Pouchitis is a general term that refers to a wide spectrum of diseases and conditions that cause inflammation of the pouch. It is a common complication after IPAA/RPC. People report many symptoms including abdominal pain or cramps, increased bowel frequency, urgency of movements, strong evacuation urges, daytime incontinence, nocturnal seepage, and/or rectal bleeding. Studies show pouchitis occurs more often in people who got their pouch because of ulcerative colitis rather than familial adenomatous polyposis (FAP) which suggests that the pathogenic (microbial) background of UC may contribute to the development of pouchitis in some pouches.[18]

Diagnosis of pouchitis: Pouchitis is diagnosed based on the presence of symptoms together with endoscopic and histological evidence of pouch inflammation. For example, biopsies may be taken during a pouchoscopy (a camera exam like a colonoscopy but for the pouch) to rule out infection from Clostridioides difficile infection (C-diff) or Cytomegalovirus (CMV). Treatment of infections usually begins with antibiotics and may also include multi-strain probiotics.

After exams and tests, pouchitis is divided into two categories based on findings: idiopathic or secondary. In idiopathic pouchitis, the cause of inflammation is still unclear. With secondary pouchitis, there is an association with a specific causative or pathogenetic factor. Secondary pouchitis can be classified into subgroups. It is possible to have one or more causes of pouch inflammation at the same time.[64][65]

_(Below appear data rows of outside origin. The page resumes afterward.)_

-- ==== Sys2Proof/Machine/Ports.lean ====
section
/-!
DEFINITION. Ports.lean: a port's request, MIP, the end of a stall at issue, the grant of a bank, a store, the sync-page
array or the injection stage, and expiry (R56 to R74).
-/
namespace Sys2Proof.Machine

/-! ### PORT_REQUEST -/

/-- Tags of a port (R56). -/
def portTags (port : Nat) : Nat :=
  match port with
  | 0 => 32
  | 1 => 32
  | 2 => 16
  | 3 => 1024
  | 4 => 256
  | 5 => 128
  | _ => 64

/-- The far-line cache's own fetches and write-backs, which hold no tag of SXP (R77). -/
def Xact.cacheOwn (x : Xact) : Bool :=
  match x.purpose with
  | .flcFill _ _ => true
  | .flcWriteback _ => true
  | _ => false

/-- Groups in flight that hold a tag of a port (R64). -/
def State.tagsHeld (s : State) (h port : Nat) : Nat :=
  ((s.flight.filter (fun x => x.srcUnit = h && x.srcPort = port && x.srcChip.isNone && x.stage ≠ .mirrorQueue && !x.cacheOwn)).map
    (fun x => x.grp)).eraseDups.length

/-- Tags of one DMA channel in use (R56, R64). -/
def State.chanTags (s : State) (h k : Nat) : Nat :=
  ((s.flight.filter (fun x => x.srcUnit = h && x.srcPort = 3 && x.srcChan = k && x.srcChip.isNone)).map
    (fun x => x.grp)).eraseDups.length

/-- The port has a free tag (R64). -/
def State.tagFree (s : State) (h port chan : Nat) : Bool :=
  decide (s.tagsHeld h port < portTags port) && (port ≠ 3 || decide (s.chanTags h chan < 64))

/-- The key under which a Hive's DXP keeps its presentation of this cycle. -/
def dxpKey (h : Nat) : Nat := 0x90000 + h

/-- The tag that the next request of a DMA channel takes (R64): the channel in bits 9:6 and its lowest free sequence number in bits 5:0. -/
def State.dxpTagOf (s : State) (h k : Nat) : Nat :=
  let used := (s.flight.filter (fun x => x.srcUnit = h && x.srcPort = 3 && x.srcChan = k && x.srcChip.isNone)).map (fun x => x.dxpTag % 64)
  64 * k + ((List.range 64).find? (fun n => !used.contains n)).getD 0

/-- The lines keep the shape of their port (R56): one aligned set for MXP and VXP, distinct banks for the others, whole
granules for STP. -/
def reqShape (port : Nat) (ls : List LineReq) (locs : List Loc) : Bool :=
  let gas := ls.map (fun l => l.ga.toNat / 64)
  let banks := (ls.zip locs).map (fun e => if e.2.arb = 0x50000 then 0x100000 + e.1.ga.toNat / 64 else e.2.arb)
  ls ≠ [] && decide (gas.eraseDups.length = gas.length) &&
  (match port with
   | 0 => gas.length = 16 && (gas.map (fun g => g / 16)).eraseDups.length = 1
   | 1 => gas.length ≤ 8 && (gas.map (fun g => g / 8)).eraseDups.length = 1
   | 3 => gas.length ≤ 8 && banks.eraseDups.length = banks.length
   | 5 => gas.length ≤ 8 && banks.eraseDups.length = banks.length
   | 6 => gas.length ≤ 8 && banks.eraseDups.length = banks.length && ls.all (fun l => !isPartial l.mask)
   | _ => false)

/-- Puts the lines of a request in flight, one transaction each, under one group number. -/
def State.addLines (s : State) (base : Xact) (ls : List LineReq) : State × List Nat :=
  let g := s.nextId
  let p := ls.foldl (fun (p : State × List Nat) l =>
    (p.1.addX { base with grp := g, ga := l.ga, mask := l.mask, data := l.data, loc := p.1.locate l.ga.toNat },
     p.2 ++ [p.1.nextId])) (s, [])
  (p.1, p.2)

/-- A port of a Hive presents a request in this cycle (R56). -/
def State.portTake (s : State) (h port : Nat) : State :=
  { s with hives := { s.hives with ported := (8 * h + port) :: s.hives.ported } }

/-- A port has not presented a request in this cycle (R56); DXP's presentations of the engine's own lines count too (R159). -/
def State.portFree (s : State) (h port : Nat) : Bool :=
  !s.hives.ported.contains (8 * h + port) && (port ≠ 3 || decide (s.freeAt (dxpKey h) ≤ s.clk.now))

/-- A port may present a request now: a shape it takes, a free tag, none presented in this cycle; requests of a context that SAVE holds, and
dynamic ones of DXP and SCP while HIVE is throttled, stay with their master (R56, R64, R142, R369). -/
def State.portReady (s : State) (h : Nat) (r : PortReq) : Bool :=
  let port := r.port.val
  let held := (!r.sched && (port = 3 || port = 5) && s.throttled 0) || s.hives.ctxJobs.any (fun j => j.hive = h && j.ctx = r.ctx.val)
  s.clk.rootOn && s.clockOf h ≠ .off && !held && reqShape port r.lines (r.lines.map (fun l => s.locate l.ga.toNat)) &&
    s.tagFree h port r.chan.val && s.portFree h port

/-- The wheel fields that a request of its own Hive needs name its port (R98): those of its lines outside the sync page. -/
def State.portMatch (s : State) (h : Nat) (r : PortReq) : Bool :=
  let locs := (r.lines.map (fun l => (l.ga.toNat, s.locate l.ga.toNat))).filter (fun e => ownHive h e.1 e.2 && !e.2.isSync)
  s.schedMatch h r.port.val (r.lines.foldl (fun a l => a + (touched l.mask).length) 0) (locs.map (fun e => e.2))

/-- A port presents a request (R56): it is judged whole against the wheels, which logs one mismatch (R98), and each line passes its issue
checks. -/
def execPortRequest (h : HiveId) (r : PortReq) (s : State) : Host.Outcome State Fault Refusal :=
  .next (
    if !s.portReady h.val r then s
    else
      let port := r.port.val
      let q := r.qos.val
      let now := s.clk.now
      let bad := r.sched && s.determ && s.sched.running && !s.portMatch h.val r
      let base : Xact := { kind := r.kind, code := r.code, sched := r.sched && !bad, qos := q, ctx := r.ctx.val,
                           deadline := s.deadlineAt (s.classDeadline q), flow := r.flow, srcUnit := h.val, srcPort := port, srcChan := r.chan.val,
                           layer := r.layer, operator := r.operator, unit := h.val, since := now, born := now,
                           dxpTag := if port = 3 then s.dxpTagOf h.val r.chan.val else 0 }
      let s := if bad then s.mismatch h.val port r.layer.toNat r.operator.toNat else s
      let p := (s.portTake h.val port).addLines base r.lines
      p.1.issueAll p.2 true)

/-! ### MIP_INBOUND -/

/-- Puts a request before its arbiter at the target Hive, its SCHED flag judged there (R98, R104). -/
def State.atTarget (s : State) (x : Xact) : State :=
  let h := x.loc.unit
  let miss := fun (cause late : Nat) =>
    (s.slotMiss h cause late (prioEntry x.loc) x.core.1 x.core.2 4 x.layer.toNat x.operator.toNat, x.missed s.clk.now s.clk.count0)
  let p : State × Xact :=
    if !x.sched then (s, x)
    else if x.loc.isSync || !s.determ then (s, { x with sched := false })
    else if !s.schedMatch h 4 0 [x.loc] then
      (s.mismatch h 4 x.layer.toNat x.operator.toNat, { x with sched := false })
    else if s.voidedNow x.loc.arb then miss 12 0
    else if s.asleep h then miss 10 (s.servesAt h + 4 * b2n (s.clockOf h = .warm) - s.clk.now)
    else (s, x)
  let t := p.1.wakeHive h
  t.setX { p.2 with stage := .arbiter, unit := h, since := s.clk.now, ready := t.servesAt h + xbar 4 false x.loc }

/-- The context whose ownership an access carries: its own, or for a line through a window the window's owner (R51). -/
def State.ownCtx (s : State) (x : Xact) : Nat :=
  match x.win with
  | some (_, h, w, _) => if x.mesh then fld (Tbl.get s.wins.table 0 (32 * h + w)).toNat 51 49 else x.ctx
  | none => x.ctx

/-- The checks of the target Hive's MIP (R39, R47, R51, R185, R363): the code that refuses the access. -/
def State.mipRefusal (s : State) (x : Xact) : Option Nat :=
  if x.kind = .acc && !isPair x.code.toNat then some 0x25
  else match s.refusal x.loc (isPoolGa x.ga.toNat) with
    | some c => some c
    | none =>
      if !s.storeReach x.loc 256 4 then some 0x14
      else if s.ownership x.loc (s.ownCtx x) = .refused then some 0x13
      else none

/-- Takes a held transaction through the checks of the MIP (R51, R52, R64, R212, R225). -/
def State.mipCheck (s : State) (x : Xact) : State :=
  let h := x.loc.unit
  match s.mipRefusal x with
  | some c => s.refuseAt x h c
  | none =>
    if s.ownership x.loc (s.ownCtx x) = .held then
      let p := if x.sched && s.determ && s.sched.running && s.schedMatch h 4 0 [x.loc] then
          (s.slotMiss h 3 0 (prioEntry x.loc) x.core.1 x.core.2 4 x.layer.toNat x.operator.toNat, x.missed s.clk.now s.clk.count0)
        else (s, x)
      p.1.setX { p.2 with stage := .issueStall, unit := h, since := s.clk.now }
    else match s.ringBlock x with
      | some _ => s.setX { x with stage := .ringStall, unit := h, since := s.clk.now }
      | none => s.atTarget x

/-! ### The end of a stall at issue -/

/-- Granule slots of the core-side bundle a request takes (R57). -/
def Xact.grans (x : Xact) : Nat := (touched x.mask).length

/-- Issues a stalled request again, after the checks of the port or of the MIP that holds it (R52, R220). -/
def State.reissue (s : State) (x : Xact) : State :=
  if x.mesh && x.unit = x.loc.unit then s.mipCheck x
  else s.issue { x with stage := .portInput } (s.schedMatch x.srcUnit x.srcPort x.grans [x.loc])

/-- Issues again the lines of a request that stall in a stage (R220, R225). -/
def State.reissueAll (s : State) (x : Xact) (st : Stage) : State :=
  ((s.atIssue x).filter (fun y => y.stage = st)).foldl (fun s y => match s.xact y.id with
    | some z => if z.stage = st then s.reissue z else s
    | none => s) s

/-- The unit that records a stall: the issuing Hive, or the ring's Hive for a line of another chip (R392). -/
def Xact.stallUnit (x : Xact) : Nat := if x.srcChip.isSome ∨ 256 ≤ x.srcUnit then x.loc.unit else x.srcUnit

/-- The trace record of a scoreboard stall (R392). -/
def State.sbStallRec (s : State) (x : Xact) (open_ : Bool) : TraceF :=
                    { kind := 0x09, unit := x.srcUnit, ctx := x.ctx, port := x.srcPort, chan := x.srcChan,
                      src := if open_ then {} else unpackParty x.by_, open_ := open_, obj := x.dest % 65536,
                      layer := x.layer.toNat, oper := x.operator.toNat, wait := s.clk.now - x.since, aux := x.ga.toNat }

/-- A scoreboard stall ends: its trace record. -/
def State.sbStall (s : State) (x : Xact) : State := s.traceGen (s.sbStallRec x false)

Antibiotic therapy for pouchitis: Standard treatment of pouchitis when first reported (acute pouchitis) without any other obvious cause identified such as infection or anal join leak (fistula) is oral antibiotics for two weeks, typically ciprofloxacin 500 mg every 12 hours. Alternatives to ciprofloxacin for initial therapy include metronidazole 500 mg (twice daily) or tinidazole 500 mg (twice daily).[65]

For pouches with acute idiopathic pouchitis, response to antibiotic therapy is typically examined clinically by asking the patient if they have experienced an improvement with their symptoms plus looking endoscopically using a pouchoscopy after completing antibiotic therapy. While endoscopic mucosal healing may lag behind symptomatic improvement, mucosal healing is a treatment target for patients with pouchitis.[66]

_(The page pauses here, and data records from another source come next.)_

/-- Mode-register read data: an increase of the ECS count is logged with the row named, and a refresh requirement above the
committed entries loses capacity (R113, R254, R255). -/
def execT1MrrData (k : StackId) (c : T1ChId) (count : BitVec 16) (row : BitVec 16) (refSlots : Nat) (s : State) :
    Host.Outcome State Fault Refusal :=
  .next (
    if !s.clk.rootOn || !s.tiers.ready.contains k.val then s
    else
      let key := 32 * k.val + c.val
      let old := Tbl.get s.tiers.ecs 0 key
      let s := { s with tiers := { s.tiers with ecs := Tbl.set s.tiers.ecs 0 key count.toNat } }
      let s := if old < count.toNat then
          s.integrity { code := 0x46, kind := 5, det := 2, gmask := sat 255 (count.toNat - old), unit := uT1 k.val,
                        loc := row.toNat * 1024 + c.val * 2^26 }
        else s
      let need := 2 * ceilDiv refSlots 2
      if need ≤ s.pv 0x2400 0 then s
      else
        let olds := (List.range 256).map (fun w => s.netNow (0x900 + w))
        let s := s.setPv 0x2400 0 need
        (olds.zipIdx).foldl (fun s e =>
          if t1Count s.mgmt.active e.2 2 < need then s.capacityLoss (uT1 (e.2 / 32)) (0x900 + e.2) e.1 4 else s) s)

/-! ### EPOCH_START -/

/-- The resource and the counting element where a SCHED transaction stood when its position was dropped (R101, R115): the group of its Hive, or the
router and the direction of its output. -/
def Xact.droppedAt (x : Xact) : Nat × Nat :=
  if x.stage = .arbiter then (prioEntry x.loc, x.loc.unit) else (0x100 + 8 * x.unit + (if x.stage = .link then x.dir else 5), x.unit)

/-- An epoch that starts in cycle `p` cuts the running one short (R87): the SCHED transactions whose positions it drops miss them, with cause 9 (R99,
R100). One that stands before a link of the mesh misses there (DESIGN CHOICE, log entry 87). -/
def State.epochShort (s : State) (p : Nat) : State :=
  if !s.sched.running || s.epochEndOf s.sched.start ≤ p then s
  else
    s.flight.foldl (fun s x =>
      if !x.sched then s
      else if x.stage = .schedStaging && decide (p ≤ x.dest) then s.t1Miss x (x.loc.unit - 256) 9
      else if (x.stage = .arbiter && decide (p ≤ x.ready)) || x.stage = .meshIf || x.stage = .link then
        (s.slotMiss x.droppedAt.2 9 0 x.droppedAt.1 x.core.1 x.core.2 (if x.stage = .arbiter then x.port else x.flow.toNat) x.layer.toNat
          x.operator.toNat).setX (x.missed s.clk.now s.clk.count0)
      else s) s

/-- An epoch starts: position 0 falls on its start cycle and every value that waits for an epoch start applies (R86 to R88,
R113, R370, R371). -/
def execEpochStart (s : State) : Host.Outcome State Fault Refusal :=
  .next (match s.sched.pendStart with
    | [] => s
    | p :: rest =>
      if !s.clk.rootOn || s.clk.now < p then s
      else
        let s := s.epochShort p
        let s := { s with
          sched := { s.sched with running := true, epoch := s.sched.epoch + 1, start := p, pendStart := rest, mismatch := [] }
          clk := { s.clk with lag16 := 0 }
          power := { s.power with epochAt := s.clk.hnow } }
        let s := if s.determ then s.reducedNow else s
        match s.power.capPend with
        | some c => if s.determ then { s with power := { s.power with capNow := c, capPend := none } } else s
        | none => s)

/-! ### Page buffers and regions -/

/-- A page buffer has had no write for 512 cycles and starts closing (R257). -/
def execPageBufferIdleClose (u : Fin 12) (page : Nat) (s : State) : Host.Outcome State Fault Refusal :=
  .next (match s.bufOf u.val page with
    | some b =>
      if s.clk.rootOn && !b.closing && !s.decoding u.val page && decide (b.last + 512 ≤ s.clk.now) then s.setBuf { b with closing := true } else s
    | none => s)

/-- A write of OUTER_REGION is accepted or refused; if it changes a region, its granules' contents are initialised anew in tier
1, and a cartridge's loaded serial is cleared in tier 2 (R240, R241, R259, R309). True when accepted. -/
def State.outerRegion (s : State) (e : Nat) (v : Dword) : State × Bool :=
  let n := v.toNat
  let st := fld n 34 32
  let count := fld n 31 16
  let base := fld n 15 0
  let tier := 1 + e / 32
  let top := if tier = 1 then 8192 else 24576
  let range := fun (w : Nat) => (fld w 15 0, fld w 15 0 + fld w 31 16)
  let clash := (List.range 32).any (fun i =>
    let j := 32 * (tier - 1) + i
    let r := range (s.pv 0x1100 j)
    j ≠ e && count ≠ 0 && r.1 ≠ r.2 && decide (r.1 < base + count) && decide (base < r.2))
  if !s.noHiveLive || 4 < st || top < base + count || clash || (tier = 2 && count ≠ 0 && base / 6144 ≠ (base + count - 1) / 6144) then (s, false)
  else
    let old := s.pv 0x1100 e
    let s := s.setPv 0x1100 e (pack [(34, 32, st), (31, 16, count), (15, 0, base)])
    if old = s.pv 0x1100 e then (s, true)
    else
      let o := range old
      let lines := granBytes / 64
      let hit := fun (k : Nat) => let g := k / lines; (decide (o.1 ≤ g) && decide (g < o.2)) || (decide (base ≤ g) && decide (g < base + count))
      let s := if tier = 1 then { s with mem := { s.mem with t1 := s.mem.t1.filter (fun x => !hit x.1) } }
        else
          let s := { s with mem := { s.mem with t2 := s.mem.t2.filter (fun x => !hit x.1) } }
          (List.range 4).foldl (fun s k => if (o.1 < o.2 && o.1 / 6144 = k) || (0 < count && base / 6144 = k) then s.setPv 0x1142 k 0 else s) s
      (s.genUp, true)

/-- A write of OUTER_REGION. -/
def execOuterRegionWrite (e : Fin 64) (v : Dword) (s : State) : Host.Outcome State Fault Refusal :=
  .next (if s.mgmt.por then s else (s.outerRegion e.val v).1)

end Sys2Proof.Machine
end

Cuffitis: Cuffitis is inflammation of the retained rectal 'cuff' usually in a stapled pouch-anal anastomosis or the spot where the intestinal pouch was attached to the anus to restore anal evacuation. Symptoms are typically similar to ulcerative proctosis for ulcerative colitis pouches including burning in the anal canal, a change in bowel movements, and sometimes rectal bleeding.[67]

Cuffitis diagnosis: Most expert pouch centers plus national gastroenterology society guidelines worldwide recommend a cuff be no longer than 2 cm with the aim to staple the pouch at the level of the anorectal junction,[48][68] leaving about 1 cm of rectum or mucus layer behind for the staple to attach the pouch to the anus.[69][67][70] This retained 1 to 2 cm of rectum can therefore, sometimes retain ulcerative colitis in UC pouches. In contrast, hand sewn pouch-anal anastomosis' typically do not retain any mucus layer but sometimes a cuff is also used and it might cause discomfort for some hand sewn pouches. Cuffitis is clinically diagnosed by symptoms plus endoscopically (pouchoscopy).

Treatment of cuffitis: First-line therapy for acute cuffitis due to retained rectal mucosal layer is usually similar to the treatment for ulcerative proctosis that ulcerative colitis patients would have likely used before pouch surgery. Mesalazine suppositories or enemas are sometimes prescribed first (brand names include Asacol, Canasa, and Pentasa). If those do not provide enough relief then treatment might be escalated to corticosteroid suppositories or enemas such as Budesonide. Biological therapy may be prescribed if all other medical therapies fail to manage cuffitis and the person either is not suitable for or does not want to undergo a revision operation to remove the retained cuff and hand sew the pouch on the level of the dentate line (spot where anal skin changes to rectal mucus layer).[67][71][72][73]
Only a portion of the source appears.